Senti uma sensação estranha ao ver o meu marido com as suas mãos no cacete de outro homem, mas no fundo gostei. Em seguida Afonso falou: - Pronto! Agora eu quero ver o Júlio gozar dentro do seu cu. Fique de quatro que ele vai te enrabar e gozar dentro do seu rabo. No mesmo instante fiquei de quatro, expondo meu cu para os dois. Júlio ficou de pé atrás de mim e Afonso ficou ao meu lado, de onde podia assistir com detalhes o pau do meu amante fudendo o meu rabo.

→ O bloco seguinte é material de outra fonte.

-- ==== Sys2Proof/Tests/Slice0.lean ====
section
/-! SUPPORT. Tests: ill-formed terms are refused, words written out decode to the instructions they stand for, single
steps give the values of spec/95_test_vectors.md, and for every statement with hypotheses a witness that meets them. -/

namespace Sys2Proof.Tests
open Sys2Proof.Machine

/-- An annotation. -/
def an (pd : BitVec 3) (fm : Byte) (eoi : Bool) : Annot := { pcDisp := pd, fMask := fm, eoi := eoi }

/-- The state after reset with some registers written. -/
def given (l : List (OpX × Word)) : State := l.foldl (fun s p => s.putReg p.1 p.2) State.reset

/-- The step that runs the word `w` in `s` answers a next state for which `ok` holds. -/
def runs (w : Iword) (s : State) (ok : State → Bool) : Bool :=
  match step (s.withNextWord w) with
  | .next t => ok t
  | _ => false

/-- `exec` answers a next state for which `ok` holds. -/
def does (i : Instr) (s : State) (ok : State → Bool) : Bool :=
  match exec i s with
  | .next t => ok t
  | _ => false

/-! ### WellFormed: the one check, over F and over AF -/

theorem test_illFormed_f : (Instr.add (an 0 0x01 false) .f .a .b).wellFormed = false := by decide

theorem test_illFormed_af : (Instr.limm (an 0 0x80 false) (.word .af) 0x1234).wellFormed = false := by decide

theorem test_wellFormed_f_unmasked : (Instr.setbit (an 0 0 false) .f .t0 0).wellFormed = true := by decide

theorem test_wellFormed_no_dest : (Instr.st (an 0 0xFF true) .f .r0 0).wellFormed = true := by decide

/-! ### LAYOUT: the default is well formed, overlapping fields or a field beyond bit 38 are not -/

theorem test_layout_default : layoutR72.wellFormed = true := by decide

theorem test_layout_overlap : { layoutR72 with rs := 12 }.wellFormed = false := by decide

theorem test_layout_beyond : { layoutR72 with pcDisp := 37 }.wellFormed = false := by decide

/-- Another layout: the fields of R72 from the least significant bit up. -/
def layoutUp : Config.Layout :=
  { pcDisp := 0, fMask := 3, eoi := 11, op := 12, rd := 18, rs := 23, rt := 28, imm8 := 31, imm16 := 23 }

theorem test_layout_up :
    layoutUp.wellFormed = true ∧
      decode layoutUp (encode layoutUp (.limm (an 3 0 true) (.word .hl) 0x1234)) =
        .ok (.limm (an 3 0 true) (.word .hl) 0x1234) := by decide

/-- The bits each opcode uses, in the default layout: the masks worked out from the tables of 30_encoding R72 and R79. -/
theorem test_usedBits :
    Claims.usedBits layoutR72 0x00 = 0x7FFFFFFFC0 ∧ Claims.usedBits layoutR72 0x01 = 0x7FFFFFF8FF ∧
      Claims.usedBits layoutR72 0x0C = 0x7FFFFFF800 ∧ Claims.usedBits layoutR72 0x10 = 0x7FFFFF0000 ∧
      Claims.usedBits layoutR72 0x1C = 0x7FFFFF00FF ∧ Claims.usedBits layoutR72 0x16 = 0x7FFFFFFFFF ∧
      Claims.usedBits layoutR72 0x19 = 0x7FFFE0FFFF ∧ Claims.usedBits layoutR72 0x17 = 0x7FFFE00000 := by decide

/-! ### Words to refuse: 95_test_vectors.md W1 to W11 -/

theorem test_refuse_W1 : decode layoutR72 0x0003A00000#39 = .error .reservedOpcode := by decide

theorem test_refuse_W2 : decode layoutR72 0x0004C00000#39 = .error .reservedOpcode := by decide

theorem test_refuse_W3 : decode layoutR72 0x0007E00000#39 = .error .reservedOpcode := by decide

theorem test_refuse_W4 : decode layoutR72 0x00000C7840#39 = .error .unassignedRegister := by decide

theorem test_refuse_W5 : decode layoutR72 0x000078B400#39 = .error .unassignedRegister := by decide

theorem test_refuse_W6 : decode layoutR72 0x0000187840#39 = .error .operandClass := by decide

theorem test_refuse_W7 : decode layoutR72 0x000078C3C0#39 = .error .operandClass := by decide

theorem test_refuse_W8 : decode layoutR72 0x00060F0800#39 = .error .operandClass := by decide

theorem test_refuse_W9 : decode layoutR72 0x0001AF780C#39 = .error .shiftSelector := by decide

theorem test_refuse_W10 : decode layoutR72 0x00100D7840#39 = .error .flagsWrittenTwice := by decide

theorem test_refuse_W11 : decode layoutR72 0x0802DC1234#39 = .error .flagsWrittenTwice := by decide

/-- Several REFUSE cases at once: the first field refused gives the reason (log 39). -/
theorem test_refuse_first : decode layoutR72 0x0000186040#39 = .error .operandClass ∧
    decode layoutR72 0x00000CC040#39 = .error .unassignedRegister := by decide

/-! ### Unused fields: the three words of 95_test_vectors.md part 2.1 -/

theorem test_unused_ei : decode layoutR72 0x0002EC0000#39 = .ok (.ei (an 0 0 false)) := by decide

theorem test_unused_mvPC : decode layoutR72 0x000218E800#39 = .ok (.mvPC (an 0 0 false) (.reg .hl)) := by decide

theorem test_unused_add : decode layoutR72 0x00000F787F#39 = .ok (.add (an 0 0 false) .a .a .b) := by decide

theorem test_decodeTableWord : decodeTableWord 40 0x300AD81234 = some (.limm (an 3 0 true) (.word .hl) 0x1234) := by decide

/-- An instruction word has 39 bits: a number with bit 39 set is none. -/
theorem test_decodeTableWord_bit39 : decodeTableWord 40 0x8000000000 = none := by decide

/-! ### Decoding: for every constructor one word of 95_test_vectors.md part 2 -/

/-- A1: `add A, A, B [fm=0xD7]`. -/
theorem test_decode_add : decode layoutR72 0x0D700F7840#39 = .ok (.add (an 0 0xD7 false) .a .a .b) := by decide

/-- A9: `addi A, A, 0xFF [fm=0xD7]`. -/
theorem test_decode_addi : decode layoutR72 0x0D702F78FF#39 = .ok (.addi (an 0 0xD7 false) .a .a 0xFF) := by decide

/-- A10: `sub A, A, B [fm=0xD7]`. -/
theorem test_decode_sub : decode layoutR72 0x0D704F7840#39 = .ok (.sub (an 0 0xD7 false) .a .a .b) := by decide

/-- B5: `add16 IX, IX, BC`. -/
theorem test_decode_add16 : decode layoutR72 0x0000718C00#39 = .ok (.add16 (an 0 0 false) (.reg .ix) (.reg .ix) (.reg .bc)) := by decide

/-- B7: `addi16 SP, SP, 0xFE [fm=0xD7]`. -/
theorem test_decode_addi16 : decode layoutR72 0x0D7099C8FE#39 = .ok (.addi16 (an 0 0xD7 false) (.reg .sp) (.reg .sp) 0xFE) := by decide

/-- B10: `sub16 HL, HL, DE [fm=0xD7]`. -/
theorem test_decode_sub16 : decode layoutR72 0x0D70B8C500#39 = .ok (.sub16 (an 0 0xD7 false) (.reg .hl) (.reg .hl) (.reg .de)) := by decide

/-- L3: `and HL, A, BC [fm=0xD7]`. -/
theorem test_decode_and : decode layoutR72 0x0D70D87C00#39 = .ok (.and (an 0 0xD7 false) (.word .hl) (.byte .a) (.word .bc)) := by decide

/-- L6: `andi HL, HL, 0xF0`. -/
theorem test_decode_andi : decode layoutR72 0x0000F8C0F0#39 = .ok (.andi (an 0 0 false) (.word .hl) (.word .hl) 0xF0) := by decide

/-- L10: `or A, HL, R0 [fm=0xD7]`. -/
theorem test_decode_or : decode layoutR72 0x0D710FC000#39 = .ok (.or (an 0 0xD7 false) (.byte .a) (.word .hl) (.byte .r0)) := by decide

/-- L12: `ori HL, HL, 0x80`. -/
theorem test_decode_ori : decode layoutR72 0x000138C080#39 = .ok (.ori (an 0 0 false) (.word .hl) (.word .hl) 0x80) := by decide

/-- L15: `xor HL, HL, DE [fm=0xD7]`. -/
theorem test_decode_xor : decode layoutR72 0x0D7158C500#39 = .ok (.xor (an 0 0xD7 false) (.word .hl) (.word .hl) (.word .de)) := by decide

/-- L17: `xori HL, HL, 0xFF`. -/
theorem test_decode_xori : decode layoutR72 0x000178C0FF#39 = .ok (.xori (an 0 0 false) (.word .hl) (.word .hl) 0xFF) := by decide

/-- L20: `not HL, A`. -/
theorem test_decode_not : decode layoutR72 0x0001987800#39 = .ok (.not (an 0 0 false) (.word .hl) (.byte .a)) := by decide

/-- S12: `shiftrotate A, B, 0x0B [fm=0xD7]`. -/
theorem test_decode_shiftrotate : decode layoutR72 0x0D71AF080B#39 = .ok (.shiftrotate (an 0 0xD7 false) .a .b .sll) := by decide

/-- N3: `get4 T1, T0, 0xFF`. -/
theorem test_decode_get4 : decode layoutR72 0x0001C610FF#39 = .ok (.get4 (an 0 0 false) .t1 .t0 0xFF) := by decide

/-- N7: `merge44 A, T0, T1 [fm=0xD6]`. -/
theorem test_decode_merge44 : decode layoutR72 0x0D61EF1180#39 = .ok (.merge44 (an 0 0xD6 false) .a .t0 .t1) := by decide

/-- M1: `mvPC T10 [pd=3]`. -/
theorem test_decode_mvPC : decode layoutR72 0x3002120000#39 = .ok (.mvPC (an 3 0 false) (.reg .t10)) := by decide

/-- D9: `DAA T0, B [fm=0xD5]`. -/
theorem test_decode_daa : decode layoutR72 0x0D52220800#39 = .ok (.daa (an 0 0xD5 false) .t0 .b) := by decide

/-- G3: `getbit A, B, 0x07 [fm=0x52]`. -/
theorem test_decode_getbit : decode layoutR72 0x05224F0807#39 = .ok (.getbit (an 0 0x52 false) .a .b 0x07) := by decide

/-- G5: `ngetbit A, B, 0x07 [fm=0x52]`. -/
theorem test_decode_ngetbit : decode layoutR72 0x05226F0807#39 = .ok (.ngetbit (an 0 0x52 false) .a .b 0x07) := by decide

Mais um pouco de cuspe foi jogado na minha bunda. Logo em seguida senti a ponta da cabeça do cacete do Júlio encostar no meu buraco. Olhei para trás e vi o Afonso segurando a pica do meu amante. Não sei o porquê, mas aquilo me excitou demais... Vi que o Afonso estava esfregando a pica do Júlio na minha bunda e na minha buceta, deixando a área bem molhada.
Afonso começou a bater uma punheta e falou alto: - Enfia toda essa pica no cu da Renata! Fui penetrada como nunca na minha vida. O rosto do Júlio mudou completamente e ele começou a meter com muita força, como se quisesse me partir em duas. Pensei que a pica dele fosse sair pela minha boca e já não sabia se ia conseguir agüentar por muito mais tempo. Eu podia sentir as bolas do saco dele batendo na minha buceta e tocando o meu grelo.
- Mete! Mete, enfia tudo!, eu ouvia o meu marido dizer para o meu amante enquanto olhava fascinado para mim, com aquela pica enfiada no cu. Júlio gozou e ejaculou dentro do meu cu, ao mesmo tempo em que meu marido também gozou em sua própria mão. Essa experiência foi demais para nós três e caímos deitados na cama, cansados de tanta excitação e gozo. Passamos algum tempo descansando e então o Júlio se levantou e foi tomar um banho.